__Your objective__: The required output is the lines below from the line containing "def destRegField (w" to the line containing "22) | (regA", inclusive, retyped exactly. No other lines belong in it.

##### Exercise materials

-- ==== Sys2Proof/Tests/Slice0.lean ====
section
/-! SUPPORT. The model's own tests: ill-formed commands, words written out from the spec's encodings (rule R82), rows of the
spec's test vectors (V6 to V9), and for every statement with hypotheses a state and operands that meet them all. -/

namespace Sys2Proof.Tests

open Sys2Proof.Machine

/-- A block that is READY, `CFG_DEFAULT` with `n` devices, and an environment with these answers to come. -/
def ready (n : Nat) (sel : Sel) (answers : List Answer) : State :=
  { State.resetOf (Cfg.default n sel) with lc := .ready, answers := answers }

/-- A READY block whose next `m` calls are answered `ok`. -/
def good (n : Nat) (sel : Sel) (m : Nat) : State := ready n sel (List.replicate m .ok)

/-- One field after an outcome that is a next state. -/
def after {α : Type} (o : Host.Outcome State Fault Refusal) (f : State → α) : Option α :=
  match o with
  | .next t => some (f t)
  | .fault _ => none
  | .refused _ => none

/-- One field after the word ran as the next step. -/
def ran {α : Type} (s : State) (nbits w : Nat) (f : State → α) : Option α := after (step (s.withFetchWord nbits w)) f

/-- The events of good transfers in the `HW` variant. -/
def sent (frames : List (List Byte)) : List Event := frames.map (fun f => .tx f .ok)

/-! ### Ill-formed commands (rule R76) -/

theorem test_draw_digit_8_is_ill_formed : (Instr.draw 8 0x01).wellFormed = false := by decide
theorem test_setint_level_16_is_ill_formed : (Instr.setint 0 16).wellFormed = false := by decide
theorem test_setinta_level_16_is_ill_formed : (Instr.setinta 16).wellFormed = false := by decide
theorem test_setscan_limit_8_is_ill_formed : (Instr.setscan 0 8).wellFormed = false := by decide

/-! ### Words of rule R82 -/

theorem test_decode_segenc : decodeTableWord 32 0x01004101 = some (.segenc 0x41 true) := by decide
theorem test_decode_bcdenc : decodeTableWord 32 0x02004500 = some (.bcdenc 0x45) := by decide
theorem test_decode_wrraw : decodeTableWord 32 0x100103AA = some (.wrraw 1 0x03 0xAA) := by decide
theorem test_decode_wrreg : decodeTableWord 32 0x11000D01 = some (.wrreg 0 .displayTest 0x01) := by decide
theorem test_decode_bcraw : decodeTableWord 32 0x12000A0F = some (.bcraw 0x0A 0x0F) := by decide
theorem test_decode_draw : decodeTableWord 32 0x1300027E = some (.draw 2 0x7E) := by decide
theorem test_decode_pwron : decodeTableWord 32 0x20000000 = some (.pwron) := by decide
theorem test_decode_pwroff : decodeTableWord 32 0x21000000 = some (.pwroff) := by decide
theorem test_decode_setshdn : decodeTableWord 32 0x22000100 = some (.setshdn .normalOperation) := by decide
theorem test_decode_setdec : decodeTableWord 32 0x23010300 = some (.setdec 1 .codeBDigits7_0) := by decide
theorem test_decode_setint : decodeTableWord 32 0x24000800 = some (.setint 0 8) := by decide
theorem test_decode_setinta : decodeTableWord 32 0x25000F00 = some (.setinta 15) := by decide
theorem test_decode_setscan : decodeTableWord 32 0x26020300 = some (.setscan 2 3) := by decide
theorem test_decode_settest : decodeTableWord 32 0x27000100 = some (.settest 0 .testMode) := by decide
theorem test_decode_settesta : decodeTableWord 32 0x28000000 = some (.settesta .normal) := by decide
theorem test_decode_clr : decodeTableWord 32 0x29020000 = some (.clr 2) := by decide
theorem test_decode_clra : decodeTableWord 32 0x2A000000 = some (.clra) := by decide
theorem test_decode_wrdig8 : decodeTableWord 96 0x800000000102040810204080 = some (.wrdig8 0 #v[1, 2, 4, 8, 16, 32, 64, 128]) := by decide
theorem test_decode_wrstr : decodeTableWord 96 0x810000003132333435363738 = some (.wrstr 0 0x00 #v[0x31, 0x32, 0x33, 0x34, 0x35, 0x36, 0x37, 0x38]) := by decide
theorem test_decode_wrbcd : decodeTableWord 96 0x820100002D31322045356850 = some (.wrbcd 1 #v[0x2D, 0x31, 0x32, 0x20, 0x45, 0x35, 0x68, 0x50]) := by decide

theorem test_decode_rejects_the_zero_word : decode [0x00, 0x00, 0x00, 0x00] = .error .reservedOpcode := by rfl
theorem test_decode_rejects_long_reserved : decodeTableWord 96 0x830000000000000000000000 = none := by decide
theorem test_decode_rejects_a_set_bit : decode [0x20, 0x00, 0x00, 0x01] = .error .mustBeZero := by rfl
theorem test_decode_rejects_regid_14 : decode [0x11, 0x00, 0x0E, 0x00] = .error .unnamedRegister := by rfl
theorem test_encode_wrbcd : encode (.wrbcd 1 #v[0x2D, 0x31, 0x32, 0x20, 0x45, 0x35, 0x68, 0x50])
    = [0x82, 0x01, 0x00, 0x00, 0x2D, 0x31, 0x32, 0x20, 0x45, 0x35, 0x68, 0x50] := by decide

/-- Rule R82, the forms with names, with a payload and with none. -/
theorem test_listing : (Instr.wrreg 0 .displayTest 0x01).listing = "WRREG 0x00, DisplayTest, 0x01"
    ∧ (Instr.wrstr 0 0xFF Payload.zero).listing
      = "WRSTR 0x00, [0x00, 0x00, 0x00, 0x00, 0x00, 0x00, 0x00, 0x00], 0xFF"
    ∧ Instr.pwron.listing = "PWRON" := by decide

/-! ### One step of every command -/

/-- Rule R105: SEGENC 'A', 1. -/
theorem test_run_segenc : ran (good 1 .hw 0) 32 0x01004101 State.hostView
    = some { busy := false, lc := 1, status := 0, fault := false, res := 0xF7 } := by decide
/-- Rule R110: BCDENC 'E'. -/
theorem test_run_bcdenc : ran (good 1 .hw 0) 32 0x02004500 State.res = some 0x8B := by decide
/-- R132. -/
theorem test_run_wrraw : ran (good 3 .hw 1) 32 0x100103AA State.trace
    = some (sent [[0x00, 0x00, 0x03, 0xAA, 0x00, 0x00]]) := by decide
/-- R133, V7. -/
theorem test_run_wrreg : ran (good 2 .hw 1) 32 0x11000D01 State.trace
    = some (sent [[0x0F, 0x01, 0x00, 0x00]]) := by decide
/-- R134, V7. -/
theorem test_run_bcraw : ran (good 3 .hw 1) 32 0x12000A0F State.trace
    = some (sent [[0x0A, 0x0F, 0x0A, 0x0F, 0x0A, 0x0F]]) := by decide
/-- V9, nearest accepted input. -/
theorem test_run_draw : ran (good 1 .hw 1) 32 0x13000701 State.trace
    = some (sent [[0x08, 0x01]]) := by decide
/-- V7. -/
theorem test_run_pwron : ran (good 2 .hw 1) 32 0x20000000 State.trace
    = some (sent [[0x0C, 0x01, 0x0C, 0x01]]) := by decide
/-- V7. -/
theorem test_run_pwroff : ran (good 2 .hw 1) 32 0x21000000 State.trace
    = some (sent [[0x0C, 0x00, 0x0C, 0x00]]) := by decide
/-- V7. -/
theorem test_run_setshdn : ran (good 1 .hw 1) 32 0x22000100 State.trace
    = some (sent [[0x0C, 0x01]]) := by decide
/-- V7. -/
theorem test_run_setdec : ran (good 2 .hw 1) 32 0x23010300 State.trace
    = some (sent [[0x00, 0x00, 0x09, 0xFF]]) := by decide
/-- V7. -/
theorem test_run_setint : ran (good 1 .hw 1) 32 0x24000800 State.trace
    = some (sent [[0x0A, 0x08]]) := by decide
/-- V7. -/
theorem test_run_setinta : ran (good 3 .hw 1) 32 0x25000F00 State.trace
    = some (sent [[0x0A, 0x0F, 0x0A, 0x0F, 0x0A, 0x0F]]) := by decide
/-- V7. -/
theorem test_run_setscan : ran (good 3 .hw 1) 32 0x26020300 State.trace
    = some (sent [[0x00, 0x00, 0x00, 0x00, 0x0B, 0x03]]) := by decide
/-- V7. -/
theorem test_run_settest : ran (good 1 .hw 1) 32 0x27000100 State.trace
    = some (sent [[0x0F, 0x01]]) := by decide
/-- V7. -/
theorem test_run_settesta : ran (good 2 .hw 1) 32 0x28000000 State.trace
    = some (sent [[0x0F, 0x00, 0x0F, 0x00]]) := by decide
/-- V7. -/
theorem test_run_clr : ran (good 2 .hw 8) 32 0x29010000 State.trace
    = some (sent [[0x00, 0x00, 0x01, 0x00],
      [0x00, 0x00, 0x02, 0x00],
      [0x00, 0x00, 0x03, 0x00],
      [0x00, 0x00, 0x04, 0x00],
      [0x00, 0x00, 0x05, 0x00],
      [0x00, 0x00, 0x06, 0x00],
      [0x00, 0x00, 0x07, 0x00],
      [0x00, 0x00, 0x08, 0x00]]) := by decide
/-- V1.4. -/
theorem test_run_clra : ran (good 2 .hw 8) 32 0x2A000000 State.trace
    = some (sent [[0x01, 0x00, 0x01, 0x00],
      [0x02, 0x00, 0x02, 0x00],
      [0x03, 0x00, 0x03, 0x00],
      [0x04, 0x00, 0x04, 0x00],
      [0x05, 0x00, 0x05, 0x00],
      [0x06, 0x00, 0x06, 0x00],
      [0x07, 0x00, 0x07, 0x00],
      [0x08, 0x00, 0x08, 0x00]]) := by decide
/-- V7. -/
theorem test_run_wrdig8 : ran (good 1 .hw 8) 96 0x800000000102040810204080 State.trace
    = some (sent [[0x01, 0x01],
      [0x02, 0x02],
      [0x03, 0x04],
      [0x04, 0x08],
      [0x05, 0x10],
      [0x06, 0x20],
      [0x07, 0x40],
      [0x08, 0x80]]) := by decide
/-- V7. -/
theorem test_run_wrstr : ran (good 1 .hw 9) 96 0x8100FF00612E4B207A395F2D State.trace
    = some (sent [[0x09, 0x00],
      [0x08, 0xF7],
      [0x07, 0xE5],
      [0x06, 0xE5],
      [0x05, 0x80],
      [0x04, 0xE5],
      [0x03, 0xFB],
      [0x02, 0x88],
      [0x01, 0x81]]) := by decide
/-- V7. -/
theorem test_run_wrbcd : ran (good 2 .hw 9) 96 0x820100002D31322045356850 State.trace
    = some (sent [[0x00, 0x00, 0x09, 0xFF],
      [0x00, 0x00, 0x08, 0x0A],
      [0x00, 0x00, 0x07, 0x31],
      [0x00, 0x00, 0x06, 0x32],
      [0x00, 0x00, 0x05, 0x0F],
      [0x00, 0x00, 0x04, 0x8B],
      [0x00, 0x00, 0x03, 0x35],
      [0x00, 0x00, 0x02, 0x0C],
      [0x00, 0x00, 0x01, 0x8E]]) := by decide
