-- ==== Sys2Proof/Decode.lean ====
section
/-! DEFINITION. Decoding and encoding (spec/30_encoding.md). Decoding is total and refuses nothing, because each of the
eight values of the opcode field names an instruction (R81, R83). The encoder follows the canonical words of R84. -/

namespace Sys2Proof

/-- R74: `opcode = w[24:22]`. -/
def opcodeField (w : Word) : Fin 8 := (w.extractLsb' 22 3).toFin

/-- R74: `regA = w[21:19]`. -/
def regAField (w : Word) : RegNum := (w.extractLsb' 19 3).toFin

/-- R74: `regB = w[18:16]`. -/
def regBField (w : Word) : RegNum := (w.extractLsb' 16 3).toFin

/-- R74: `destReg = w[2:0]`, used by `add` and `nor` only. -/
def destRegField (w : Word) : RegNum := (w.extractLsb' 0 3).toFin

/-- R74: `offset = w[15:0]`, used by `lw`, `sw` and `beq` only. -/
def offsetField (w : Word) : Offset := w.extractLsb' 0 16

/-- R102: the instruction selected by the opcode map of R80, with the fields of R74. The link register of `jalr` is
`regB` (R75, 90_conflicts.md C1). -/
def decode (w : Word) : Instr :=
  match opcodeField w with
  | 0 => .add (regAField w) (regBField w) (destRegField w)
  | 1 => .nor (regAField w) (regBField w) (destRegField w)
  | 2 => .lw (regAField w) (regBField w) (offsetField w)
  | 3 => .sw (regAField w) (regBField w) (offsetField w)
  | 4 => .beq (regAField w) (regBField w) (offsetField w)
  | 5 => .jalr (regAField w) (regBField w)
  | 6 => .halt
  | 7 => .noop

/-- R80: "add=0, nor=1, lw=2, sw=3, beq=4, jalr=5, halt=6, noop=7." -/
def Instr.opcode : Instr → Fin 8
  | .add _ _ _ => 0
  | .nor _ _ _ => 1
  | .lw _ _ _ => 2
  | .sw _ _ _ => 3
  | .beq _ _ _ => 4
  | .jalr _ _ => 5
  | .halt => 6
  | .noop => 7

/-- R84: `(op << 22) | (regA << 19) | (regB << 16) | low`. -/
def packFields (op : Fin 8) (regA regB : RegNum) (low : Word) : Word :=
  (BitVec.ofNat 32 op.val <<< 22) ||| (BitVec.ofNat 32 regA.val <<< 19) ||| (BitVec.ofNat 32 regB.val <<< 16) ||| low

/-- R84: the canonical Word of an instruction; every bit its format leaves unused or undecoded is 0 (R186). -/
def encode (i : Instr) : Word :=
  match i with
  | .add regA regB destReg => packFields i.opcode regA regB (BitVec.ofNat 32 destReg.val)
  | .nor regA regB destReg => packFields i.opcode regA regB (BitVec.ofNat 32 destReg.val)
  | .lw regA regB offset => packFields i.opcode regA regB (offset.setWidth 32)
  | .sw regA regB offset => packFields i.opcode regA regB (offset.setWidth 32)
  | .beq regA regB offset => packFields i.opcode regA regB (offset.setWidth 32)
  | .jalr regA regB => packFields i.opcode regA regB 0#32
  | .halt => packFields i.opcode 0 0 0#32
  | .noop => packFields i.opcode 0 0 0#32

/-- R71 to R76, R82: the bits of a Word that decoding an instruction of this shape reads; all others are ignored. -/
def Instr.decodedBits : Instr → Word
  | .add _ _ _ => 0x01FF0007#32
  | .nor _ _ _ => 0x01FF0007#32
  | .lw _ _ _ => 0x01FFFFFF#32
  | .sw _ _ _ => 0x01FFFFFF#32
  | .beq _ _ _ => 0x01FFFFFF#32
  | .jalr _ _ => 0x01FF0000#32
  | .halt => 0x01C00000#32
  | .noop => 0x01C00000#32

/-- The Word whose bits are `w`, the bits from `nbits` up being 0. -/
def tableWord (nbits w : Nat) : Word := BitVec.ofNat 32 (w % 2 ^ nbits)

/-- What the decoder reads from a row of spec/opcode_table.json whose bits are `w`. No instruction is longer than one
32-bit Word (R70), so a longer row is none (notes/assumptions/10.md). -/
def decodeTableWord (nbits w : Nat) : Option Instr :=
  if nbits ≤ 32 then some (decode (tableWord nbits w)) else none

end Sys2Proof
end

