-- ==== Sys2Proof/Machine/JType.lean ====
section
/-! DEFINITION. The J-type instruction (spec/43_j_type.md). -/

namespace Sys2Proof.Machine

/-- R150, `jalr`: the target is read BEFORE the link is written, and the link is written before the target is checked,
so it stays written when the check raises. The link register is `regB` (90_conflicts.md C1). -/
def execJalr (regA regB : RegNum) (s : State) : Host.Outcome State Fault Refusal :=
  .next (jumpTo (sint (s.readReg regA)) (s.writeReg regB (wordOf s.pc)))

end Sys2Proof.Machine
end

##########

__Result of the exercise__:
def destRegField (w : Word) : RegNum := (w.extractLsb' 0 3).toFin

/-- R74: `offset = w[15:0]`, used by `lw`, `sw` and `beq` only. -/
def offsetField (w : Word) : Offset := w.extractLsb' 0 16

/-- R102: the instruction selected by the opcode map of R80, with the fields of R74. The link register of `jalr` is
`regB` (R75, 90_conflicts.md C1). -/
def decode (w : Word) : Instr :=
  match opcodeField w with
  | 0 => .add (regAField w) (regBField w) (destRegField w)
  | 1 => .nor (regAField w) (regBField w) (destRegField w)
  | 2 => .lw (regAField w) (regBField w) (offsetField w)
  | 3 => .sw (regAField w) (regBField w) (offsetField w)
  | 4 => .beq (regAField w) (regBField w) (offsetField w)
  | 5 => .jalr (regAField w) (regBField w)
  | 6 => .halt
  | 7 => .noop

/-- R80: "add=0, nor=1, lw=2, sw=3, beq=4, jalr=5, halt=6, noop=7." -/
def Instr.opcode : Instr → Fin 8
  | .add _ _ _ => 0
  | .nor _ _ _ => 1
  | .lw _ _ _ => 2
  | .sw _ _ _ => 3
  | .beq _ _ _ => 4
  | .jalr _ _ => 5
  | .halt => 6
  | .noop => 7

/-- R84: `(op << 22) | (regA << 19) | (regB << 16) | low`. -/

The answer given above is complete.